§ **Your goal**:
The required output consists solely of the lines from the top of the listing through the line containing "namespace Sys2Proof.Machine", transcribed exactly.
________________________________________
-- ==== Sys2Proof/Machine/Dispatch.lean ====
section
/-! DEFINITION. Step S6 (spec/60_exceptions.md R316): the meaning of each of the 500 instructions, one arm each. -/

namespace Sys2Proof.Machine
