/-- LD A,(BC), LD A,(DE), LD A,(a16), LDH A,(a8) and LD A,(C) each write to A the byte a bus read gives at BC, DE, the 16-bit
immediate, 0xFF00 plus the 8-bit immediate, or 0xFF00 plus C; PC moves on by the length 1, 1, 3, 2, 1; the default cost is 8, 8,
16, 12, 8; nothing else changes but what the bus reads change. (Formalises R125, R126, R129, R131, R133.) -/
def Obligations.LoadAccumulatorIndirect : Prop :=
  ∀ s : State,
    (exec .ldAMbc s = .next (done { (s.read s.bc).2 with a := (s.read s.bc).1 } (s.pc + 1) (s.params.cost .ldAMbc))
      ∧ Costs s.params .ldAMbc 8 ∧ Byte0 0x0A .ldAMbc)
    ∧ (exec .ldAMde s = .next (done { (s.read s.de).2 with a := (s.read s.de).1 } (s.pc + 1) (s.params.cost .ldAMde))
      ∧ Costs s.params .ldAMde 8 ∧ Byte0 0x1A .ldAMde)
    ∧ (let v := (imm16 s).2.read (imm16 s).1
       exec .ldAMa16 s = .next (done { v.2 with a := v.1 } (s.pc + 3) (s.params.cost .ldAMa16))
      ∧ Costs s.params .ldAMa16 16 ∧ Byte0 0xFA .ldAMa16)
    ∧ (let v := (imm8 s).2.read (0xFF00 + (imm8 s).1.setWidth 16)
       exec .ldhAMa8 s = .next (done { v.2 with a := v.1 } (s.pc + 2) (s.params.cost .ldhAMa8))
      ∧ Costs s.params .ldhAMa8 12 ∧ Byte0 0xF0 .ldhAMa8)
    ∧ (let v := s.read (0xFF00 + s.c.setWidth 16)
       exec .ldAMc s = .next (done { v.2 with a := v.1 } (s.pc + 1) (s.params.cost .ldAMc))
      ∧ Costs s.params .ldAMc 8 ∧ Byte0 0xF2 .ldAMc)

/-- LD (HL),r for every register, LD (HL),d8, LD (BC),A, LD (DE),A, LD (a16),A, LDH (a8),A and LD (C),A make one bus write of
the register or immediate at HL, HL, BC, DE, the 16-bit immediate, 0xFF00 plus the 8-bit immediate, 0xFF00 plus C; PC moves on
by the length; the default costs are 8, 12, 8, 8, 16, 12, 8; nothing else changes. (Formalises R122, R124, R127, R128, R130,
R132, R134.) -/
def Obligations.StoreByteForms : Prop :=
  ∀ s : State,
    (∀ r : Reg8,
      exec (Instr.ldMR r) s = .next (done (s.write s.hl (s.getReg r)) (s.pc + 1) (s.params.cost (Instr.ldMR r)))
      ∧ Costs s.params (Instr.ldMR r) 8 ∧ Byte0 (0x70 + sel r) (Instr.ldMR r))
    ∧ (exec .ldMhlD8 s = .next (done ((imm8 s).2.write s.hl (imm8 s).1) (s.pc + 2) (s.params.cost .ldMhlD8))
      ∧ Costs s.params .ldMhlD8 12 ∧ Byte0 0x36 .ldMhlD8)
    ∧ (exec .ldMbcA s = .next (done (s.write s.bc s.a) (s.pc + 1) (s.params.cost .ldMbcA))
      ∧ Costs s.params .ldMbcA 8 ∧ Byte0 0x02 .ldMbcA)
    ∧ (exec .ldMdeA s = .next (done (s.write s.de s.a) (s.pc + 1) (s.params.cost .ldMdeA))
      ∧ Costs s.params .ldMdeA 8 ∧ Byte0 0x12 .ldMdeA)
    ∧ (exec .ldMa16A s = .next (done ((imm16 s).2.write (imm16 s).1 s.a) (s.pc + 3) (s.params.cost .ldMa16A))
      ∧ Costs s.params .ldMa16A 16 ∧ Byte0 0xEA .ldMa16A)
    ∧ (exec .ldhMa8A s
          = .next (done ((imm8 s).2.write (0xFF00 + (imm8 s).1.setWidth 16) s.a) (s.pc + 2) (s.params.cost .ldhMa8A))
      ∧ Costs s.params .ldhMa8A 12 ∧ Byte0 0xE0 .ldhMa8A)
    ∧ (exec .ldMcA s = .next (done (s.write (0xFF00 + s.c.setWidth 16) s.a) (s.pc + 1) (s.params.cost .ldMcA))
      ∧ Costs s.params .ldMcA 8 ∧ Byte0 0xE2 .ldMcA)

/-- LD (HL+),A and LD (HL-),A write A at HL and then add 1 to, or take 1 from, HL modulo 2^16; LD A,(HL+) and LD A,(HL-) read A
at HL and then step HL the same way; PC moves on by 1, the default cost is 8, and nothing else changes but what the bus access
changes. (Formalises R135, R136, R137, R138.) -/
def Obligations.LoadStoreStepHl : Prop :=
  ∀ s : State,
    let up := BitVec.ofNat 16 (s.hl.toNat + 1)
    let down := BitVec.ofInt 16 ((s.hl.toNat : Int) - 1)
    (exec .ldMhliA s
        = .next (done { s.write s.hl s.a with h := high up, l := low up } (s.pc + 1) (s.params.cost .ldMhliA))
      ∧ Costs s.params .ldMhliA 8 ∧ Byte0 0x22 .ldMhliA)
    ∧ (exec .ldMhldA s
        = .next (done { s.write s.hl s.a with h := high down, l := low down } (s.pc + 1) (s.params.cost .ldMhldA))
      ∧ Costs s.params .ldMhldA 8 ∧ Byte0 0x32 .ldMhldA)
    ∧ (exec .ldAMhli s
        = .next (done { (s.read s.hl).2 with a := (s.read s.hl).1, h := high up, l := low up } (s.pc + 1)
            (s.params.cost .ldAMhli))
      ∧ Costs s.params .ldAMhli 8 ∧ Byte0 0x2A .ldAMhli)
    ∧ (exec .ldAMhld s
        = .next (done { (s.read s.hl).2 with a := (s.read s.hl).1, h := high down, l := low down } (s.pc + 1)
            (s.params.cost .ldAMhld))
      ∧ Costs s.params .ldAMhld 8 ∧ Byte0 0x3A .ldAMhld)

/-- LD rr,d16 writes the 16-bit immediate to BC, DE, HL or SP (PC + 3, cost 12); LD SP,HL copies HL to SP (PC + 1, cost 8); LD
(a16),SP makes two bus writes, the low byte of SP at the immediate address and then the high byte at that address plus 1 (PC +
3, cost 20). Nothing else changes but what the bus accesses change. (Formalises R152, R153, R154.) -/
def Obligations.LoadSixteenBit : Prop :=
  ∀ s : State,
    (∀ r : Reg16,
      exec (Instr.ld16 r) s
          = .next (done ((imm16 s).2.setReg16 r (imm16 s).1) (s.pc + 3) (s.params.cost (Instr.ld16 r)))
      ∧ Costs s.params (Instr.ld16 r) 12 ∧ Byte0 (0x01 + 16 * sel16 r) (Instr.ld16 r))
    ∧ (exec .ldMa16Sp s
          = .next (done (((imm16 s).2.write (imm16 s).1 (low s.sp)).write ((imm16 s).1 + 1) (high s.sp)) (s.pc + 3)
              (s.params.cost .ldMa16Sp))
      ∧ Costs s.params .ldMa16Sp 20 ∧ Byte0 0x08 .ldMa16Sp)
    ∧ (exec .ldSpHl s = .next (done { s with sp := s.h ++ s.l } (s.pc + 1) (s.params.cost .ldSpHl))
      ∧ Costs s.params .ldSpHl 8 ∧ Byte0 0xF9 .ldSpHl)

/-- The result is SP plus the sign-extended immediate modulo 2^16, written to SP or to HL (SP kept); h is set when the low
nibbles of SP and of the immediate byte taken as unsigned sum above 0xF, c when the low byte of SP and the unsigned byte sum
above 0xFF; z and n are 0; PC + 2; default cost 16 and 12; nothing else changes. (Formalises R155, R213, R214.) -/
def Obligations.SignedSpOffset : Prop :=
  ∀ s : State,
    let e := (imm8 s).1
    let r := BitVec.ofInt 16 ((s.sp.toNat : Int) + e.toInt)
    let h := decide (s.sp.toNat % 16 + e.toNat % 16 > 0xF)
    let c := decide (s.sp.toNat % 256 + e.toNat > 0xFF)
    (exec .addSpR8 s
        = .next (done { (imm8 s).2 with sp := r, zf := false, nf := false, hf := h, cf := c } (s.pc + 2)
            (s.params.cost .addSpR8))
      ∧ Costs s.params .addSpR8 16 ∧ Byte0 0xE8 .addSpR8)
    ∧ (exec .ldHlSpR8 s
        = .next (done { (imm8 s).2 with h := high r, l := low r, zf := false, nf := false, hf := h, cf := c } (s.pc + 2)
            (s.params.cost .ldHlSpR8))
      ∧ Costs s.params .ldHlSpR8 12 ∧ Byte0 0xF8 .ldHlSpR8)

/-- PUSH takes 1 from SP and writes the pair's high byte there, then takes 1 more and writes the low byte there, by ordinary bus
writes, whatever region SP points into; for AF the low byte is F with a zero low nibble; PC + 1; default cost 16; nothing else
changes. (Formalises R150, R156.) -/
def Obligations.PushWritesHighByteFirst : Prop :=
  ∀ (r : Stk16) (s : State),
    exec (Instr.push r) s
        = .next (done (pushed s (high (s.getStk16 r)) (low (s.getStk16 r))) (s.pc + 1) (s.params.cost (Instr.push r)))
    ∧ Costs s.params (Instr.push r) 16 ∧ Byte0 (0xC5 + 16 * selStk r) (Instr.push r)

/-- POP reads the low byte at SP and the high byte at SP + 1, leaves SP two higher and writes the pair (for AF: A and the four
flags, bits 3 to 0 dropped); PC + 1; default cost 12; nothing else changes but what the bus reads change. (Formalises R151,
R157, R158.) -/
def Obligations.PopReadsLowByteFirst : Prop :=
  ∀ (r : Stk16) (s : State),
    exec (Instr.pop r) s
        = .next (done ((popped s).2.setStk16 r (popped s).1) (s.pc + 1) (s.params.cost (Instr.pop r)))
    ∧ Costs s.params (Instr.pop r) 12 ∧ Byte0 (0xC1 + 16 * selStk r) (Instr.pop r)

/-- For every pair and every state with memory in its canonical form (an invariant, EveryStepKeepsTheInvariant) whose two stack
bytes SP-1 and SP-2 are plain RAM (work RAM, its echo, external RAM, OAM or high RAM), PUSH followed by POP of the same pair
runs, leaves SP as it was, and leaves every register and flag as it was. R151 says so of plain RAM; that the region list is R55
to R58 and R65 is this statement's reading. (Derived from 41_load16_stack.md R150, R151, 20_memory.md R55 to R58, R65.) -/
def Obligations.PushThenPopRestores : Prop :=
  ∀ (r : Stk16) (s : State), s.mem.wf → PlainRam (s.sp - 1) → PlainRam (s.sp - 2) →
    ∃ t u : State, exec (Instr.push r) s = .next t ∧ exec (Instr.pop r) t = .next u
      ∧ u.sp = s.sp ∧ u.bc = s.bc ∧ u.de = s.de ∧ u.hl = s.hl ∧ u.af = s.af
________________________________________
§ **Output of the task**:
-- ==== Sys2Proof/Machine/Dispatch.lean ====
section
/-! DEFINITION. Step S6 (spec/60_exceptions.md R316): the meaning of each of the 500 instructions, one arm each. -/

namespace Sys2Proof.Machine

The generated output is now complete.